For accessing points between El Centro and points east, the T-A tram line is the best bet. Locally known as the Tranvía de Ayacucho (Ayacucho Tram), the line boasts nine total stops between San Antonio and Oriente. If you’re in no rush to get from point A to point B, consider exploring the area near San José station, where you’ll find a park known as the Open Sky Gallery, which features street art by nearly 30 artists. As with the metro rail and Metrocable, a ticket on the tram costs (you guessed it) 2,750 pesos.

Medellín by bike

Colombia is a bike-loving country, which countryman Egan Bernal’s Tour de France win in 2019 only heightened. While the steep roads surrounding Medellín offer brilliant opportunities for mountain-biking workouts, stay aware as you pedal – and definitely wear a helmet when riding through the city. The city has more than 100 kilometers of bike paths, yet the right-of-way is rarely given to pedestrians – let alone bikers. A safe option for cyclists: every Sunday between 7am and 1pm, Avenida Poblado between Premium Plaza and La Frontera mall (approximately 7 kilometers) is closed to cars, and reserved for pedestrians, runners, and bikers. This weekly event is known as Ciclovia.

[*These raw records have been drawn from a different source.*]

@[simp] theorem State.onRoster_pending : (s.onRoster f).pending = s.pending := rfl
@[simp] theorem State.onRoster_now : (s.onRoster f).now = s.now := rfl
@[simp] theorem State.onRoster_serial : (s.onRoster f).serial = s.serial := rfl
@[simp] theorem State.onRoster_participant : (s.onRoster f).participant = s.participant := rfl
@[simp] theorem State.onRoster_line : (s.onRoster f).line = s.line := rfl
@[simp] theorem State.onRoster_roster : (s.onRoster f).roster = f s.roster := rfl
@[simp] theorem State.onRoster_clock : (s.onRoster f).clock = s.clock := rfl
@[simp] theorem State.onRoster_store : (s.onRoster f).store = s.store := rfl
@[simp] theorem State.onRoster_engine : (s.onRoster f).engine = s.engine := rfl
@[simp] theorem State.onRoster_axes : (s.onRoster f).axes = s.axes := rfl
@[simp] theorem State.onRoster_reg : (s.onRoster f).reg = s.reg := rfl
@[simp] theorem State.onRoster_levels : (s.onRoster f).levels = s.levels := rfl
@[simp] theorem State.onRoster_pwmStart : (s.onRoster f).pwmStart = s.pwmStart := rfl
@[simp] theorem State.onRoster_cues : (s.onRoster f).cues = s.cues := rfl
@[simp] theorem State.onRoster_sup : (s.onRoster f).sup = s.sup := rfl
@[simp] theorem State.onRoster_free : (s.onRoster f).free = s.free := rfl

end

/-! ## onClock -/

section
variable (s : State) (f : FrameClock → FrameClock)

@[simp] theorem State.onClock_pending : (s.onClock f).pending = s.pending := rfl
@[simp] theorem State.onClock_now : (s.onClock f).now = s.now := rfl
@[simp] theorem State.onClock_serial : (s.onClock f).serial = s.serial := rfl
@[simp] theorem State.onClock_participant : (s.onClock f).participant = s.participant := rfl
@[simp] theorem State.onClock_line : (s.onClock f).line = s.line := rfl
@[simp] theorem State.onClock_roster : (s.onClock f).roster = s.roster := rfl
@[simp] theorem State.onClock_clock : (s.onClock f).clock = f s.clock := rfl
@[simp] theorem State.onClock_store : (s.onClock f).store = s.store := rfl
@[simp] theorem State.onClock_engine : (s.onClock f).engine = s.engine := rfl
@[simp] theorem State.onClock_axes : (s.onClock f).axes = s.axes := rfl
@[simp] theorem State.onClock_reg : (s.onClock f).reg = s.reg := rfl
@[simp] theorem State.onClock_levels : (s.onClock f).levels = s.levels := rfl
@[simp] theorem State.onClock_pwmStart : (s.onClock f).pwmStart = s.pwmStart := rfl
@[simp] theorem State.onClock_cues : (s.onClock f).cues = s.cues := rfl
@[simp] theorem State.onClock_sup : (s.onClock f).sup = s.sup := rfl
@[simp] theorem State.onClock_free : (s.onClock f).free = s.free := rfl

end

/-! ## onStore -/

section
variable (s : State) (f : MoveStore → MoveStore)

@[simp] theorem State.onStore_pending : (s.onStore f).pending = s.pending := rfl
@[simp] theorem State.onStore_now : (s.onStore f).now = s.now := rfl
@[simp] theorem State.onStore_serial : (s.onStore f).serial = s.serial := rfl
@[simp] theorem State.onStore_participant : (s.onStore f).participant = s.participant := rfl
@[simp] theorem State.onStore_line : (s.onStore f).line = s.line := rfl
@[simp] theorem State.onStore_roster : (s.onStore f).roster = s.roster := rfl
@[simp] theorem State.onStore_clock : (s.onStore f).clock = s.clock := rfl
@[simp] theorem State.onStore_store : (s.onStore f).store = f s.store := rfl
@[simp] theorem State.onStore_engine : (s.onStore f).engine = s.engine := rfl
@[simp] theorem State.onStore_axes : (s.onStore f).axes = s.axes := rfl
@[simp] theorem State.onStore_reg : (s.onStore f).reg = s.reg := rfl
@[simp] theorem State.onStore_levels : (s.onStore f).levels = s.levels := rfl
@[simp] theorem State.onStore_pwmStart : (s.onStore f).pwmStart = s.pwmStart := rfl
@[simp] theorem State.onStore_cues : (s.onStore f).cues = s.cues := rfl
@[simp] theorem State.onStore_sup : (s.onStore f).sup = s.sup := rfl
@[simp] theorem State.onStore_free : (s.onStore f).free = s.free := rfl

end

/-! ## onEngine -/

section
variable (s : State) (f : Engine → Engine)
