theorem Kept.inLine (l t) {f : State → State} (h : ∀ s, Kept s (f s)) (s : State) :
    Kept s (s.inLine l t f) :=
  .ite (fun _ => (Kept.reach ..).trans (h _)) (fun _ => .refl s)

theorem Kept.arrive (t) {f : State → State} (h : ∀ s, Kept s (f s)) (s : State) :
    Kept s (s.arrive t f) :=
  .inLine _ _ (fun _ => ((Kept.readLine ..).trans (.setLine ..)).trans (h _)) s

theorem Kept.ifLength (p n) {f : State → State} {s : State} (h : Kept s (f s)) :
    Kept s (s.ifLength p n f) :=
  .ite (fun _ => h) (fun _ => .count ..)

theorem Kept.ifTaken (p) {f : Byte → List Byte → State → State} (h : ∀ t b s, Kept s (f t b s))
    (s : State) : Kept s (s.ifTaken p f) := by
  unfold State.ifTaken
  split
  · exact .count ..
  · exact .ite (fun _ => h ..) (fun _ => .refl s)

theorem Kept.joinRequests (r) (s : State) : Kept s (s.joinRequests r) := by
  unfold State.joinRequests
  split
  · next q =>
    refine .onLine fun h k => ⟨h, ?_⟩
    simp only [Config.requestCapacity, List.length_append, List.length_singleton] at q ⊢
    omega
  · exact .count ..

theorem Kept.resetFlush (s : State) : Kept s s.resetFlush :=
  (Kept.emptyTx ..).trans <|
    (Kept.onLine (f := fun l => { l with requestQueue := [], flushDue := false })
      fun h _ => ⟨h, Nat.zero_le _⟩).trans (.offerReport _)

theorem Kept.countClash (s : State) : Kept s s.countClash := by
  unfold State.countClash
  dsimp only
  have h : ∀ (n : Nat) (b : Bool), Kept s ((s.count .clashes).onLine fun l =>
      { l with clashRun := n, txOff := l.txOff || b }) := fun n b =>
    (Kept.count ..).trans (.onLine (f := fun l => { l with clashRun := n, txOff := l.txOff || b })
      fun h k => ⟨h, k⟩)
  refine .ite (fun _ => ?_) (fun _ => h ..)
  refine Kept.trans ?_ (.closeIfQuiet _)
  refine Kept.trans ?_ (.judgeArm _)
  refine Kept.trans ?_ (.raiseLineFault _)
  exact (h ..).trans (.onRoster fun h => h)

theorem Kept.dispatch (p) {f : RequestRecord → State → State} (h : ∀ r s, Kept s (f r s))
    (s : State) : Kept s (s.dispatch p f) := by
  unfold State.dispatch
  split
  · next q =>
    refine .ite (fun _ => ?_) (fun _ => .refl s)
    refine Kept.trans (.onLine fun k l => ⟨k, ?_⟩) (h ..)
    rw [q] at l
    simp at l ⊢
    omega
  · exact .refl s

end Sys2Proof.Machine
end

Medellín has a free (!!) bike-share system called EnCicla, with more 1800 bicycles available throughout the city at 100 docking stations. Non-residents need to apply for a membership, which can take up to three days to get approved. Once you do have an account, however, you can use enjoy unlimited free one-hour rentals during your trip.

Medellín by bus

Buses proliferate in Medellín. Part of the metro network, the two Metroplús bus rapid transit routes have dedicated lanes connecting the university in the west with Parque Aranjuez in the north. The two routes share lanes at either end of the line, separating into two routes in the center of the city and connecting with several train, Metrocable, and tram stations along their 27 total stops. 

Beyond these routes, countless inner-city buses crawl along Medellín’s streets, with their routes and fares displayed in giant letters on their front windshields. For trips out of town, the North and South Terminals – operated by Terminales Medellín – are where you’ll likely be catching your ride.

a colorful light display in the streets of Medellín, Colombia
We recommend leaving the driving in Medellín to the experts ©oscar garces/Shutterstock

Taxis and cars in Medellín

If you are planning a day trip outside of Medellín, a rental car could be a worthwhile option – though we recommend leaving driving in town (and dodging the city’s notorious motorcycle and scooter drivers) to the experts. The city’s plentiful supply of yellow taxis will have you covered if you want a point-to-point ride.

While you can easily hail a taxi on the streets of most Medellín neighborhoods, your hotel can order a taxi for you for the same price, if not cheaper. This approach ensures a fair rate and offers added security: your hotel may give you the license plate of your verified taxi, or a code to give the driver to ensure their safety as well. Even the lengthiest and traffic-filled journeys in the city seldom exceed 20,000 pesos (though however you arrange your ride, make sure when you get in that the taxi’s meter has been reset to 0). The ride-sharing app Uber is a popular option as well. 

While traffic is almost always heavy in this city of 2.5 million, Medellín’s roads are busiest during the rush hours of 7–9am and 5:30–7pm. Whether you’re renting a car or in a taxi, count on a very slow, stop-and-go experience during these times.

Transit passes in Medellín

If you’re sticking to public transportation throughout your stay, a Civica card is a must-buy. The card saves you from waiting in line for a ticket before each ride, it’s seamless to use at entry points, and you can save significantly on intermodal journeys (such as a single trip that requires a train, Metrocable, and tram ride). The card may be purchased for 5,000 pesos at any metro station, works like a debit card, and may be reloaded with funds as you need them.